Und ja, auf einem Richtfest, wo ich kellnerte, eine sabbernde Grenzüberschreitung in Form eines Besoffenen, der mir in die Umkleide folgte. Nichts wie weg bei einem Ausritt mit 16 in der Provence, auf dem der Reitlehrer versuchte, mich vom Pferd zu ziehen.  Meine Bekannten dort trösteten mich mit Nutella.
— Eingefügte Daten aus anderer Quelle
-- ==== Sys2Proof/Syntax.lean ====
section
/-! DEFINITION. The instructions: every row of spec/opcode_table.json is one constructor of `Instr`.
S-words and heath words carry the fields of their own form (R28), V-words and M-words the fields of the one
V-word and M-word layout (R30, R37), and the table's events the things they happen to. -/
namespace Sys2Proof

/-- Scope codes 000-101 of R47. -/
inductive Scope | ctx | mdw | die | stk | pkg | sys
  deriving DecidableEq, Repr

/-- Type codes 00-10 of FRED (R46). -/
inductive FredType | f32 | bf16 | f16
  deriving DecidableEq, Repr

/-- The sixteen element types of R31, in code order. -/
inductive ElemType | f32 | bf16 | f16 | e4m3 | e5m2 | cb4 | mx4 | mx8 | i8 | i16 | i32 | i64 | n8 | n16 | n32 | n64
  deriving DecidableEq, Repr

/-- Rounding modes 000-100 of R32. -/
inductive Round | rne | rz | rd | ru | sr
  deriving DecidableEq, Repr

/-- The stream of a context (R18). -/
inductive StreamId | s | v | m
  deriving DecidableEq, Repr

/-- The units that a meadow's contexts share (R292). -/
inductive IssueUnit | vector | array | load | drain
  deriving DecidableEq, Repr

/-- Who executes: a stream of a context of a meadow, a heath command processor, or the device itself. -/
inductive Agent | stream (mdw ctx : Nat) (st : StreamId) | hcp (h : Nat) | device
  deriving DecidableEq, Repr

/-- Sources of the security alarm (R366, R367). `debugAdmitted` is the admission of a certificate (R393). -/
inductive AlarmSource | tamper | debug | attest | firmware | debugAdmitted
  deriving DecidableEq, Repr

/-- An operand field of a V-word by its kind (R33). A row operand carries its negate and absolute-value bits. -/
inductive VOperand
  | rows (base : BitVec 10) (stride : BitVec 6) (neg abs : Bool)
  | queue (q : BitVec 3)
  | imm (v : BitVec 20)
  | bcast (base : BitVec 10) (stride : BitVec 6) (g : BitVec 4)
  deriving DecidableEq, Repr

/-- The fields of a V-word (R30) beside its opcode. -/
structure VWord where
  ic : BitVec 2
  et : ElemType
  pred : BitVec 4
  sense : Bool
  rm : Round
  n : BitVec 8
  dst : VOperand
  src1 : VOperand
  src2 : VOperand
  deriving DecidableEq, Repr

/-- Stamp modes 00-10 of R37. -/
inductive StampMode | none | absolute | relative
  deriving DecidableEq, Repr

/-- An A or B source of an M-word (R38): an operand register or the descriptor pair m(2N):m(2N+1). -/
inductive MSource | breg (n : BitVec 2) | desc (pair : BitVec 4)
  deriving DecidableEq, Repr

/-- The fields of an M-word (R37) beside its opcode. A list is the descriptor pair it names, or none (R38). -/
structure MWord where
  ic : BitVec 2
  fa : ElemType
  fb : ElemType
  tile : BitVec 3
  rm : Round
  stampMode : StampMode
  stamp : BitVec 32
  srcA : MSource
  srcB : MSource
  gather : Option (BitVec 4)
  scatter : Option (BitVec 4)
  acc : Bool
  full : Bool
  once : Bool
  steps : BitVec 16
  mx : BitVec 5
  my : BitVec 5
  imm64 : BitVec 64
  deriving DecidableEq, Repr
Da gab es den  Mann, der mich gewürgt hat, weil ich „dann doch nicht wollte“. Nein, kein Fremder, sondern der Partner. Angegrabscht von einem eBay- Mitarbeiter im Fahrstuhl. O-Ton: „Du hast aber eine schöne Bluse an heute!“ GRABSCH.

Meine Mutter erwähnte, als ich ein Kind war, dass Männer das halt manchmal machen. Sei halt so. Nein, muss nicht so sein! Wehrt Euch, wenn EURE Grenzen überschritten werden und zwar rechtzeitig – gilt natürlich auch für Jungs!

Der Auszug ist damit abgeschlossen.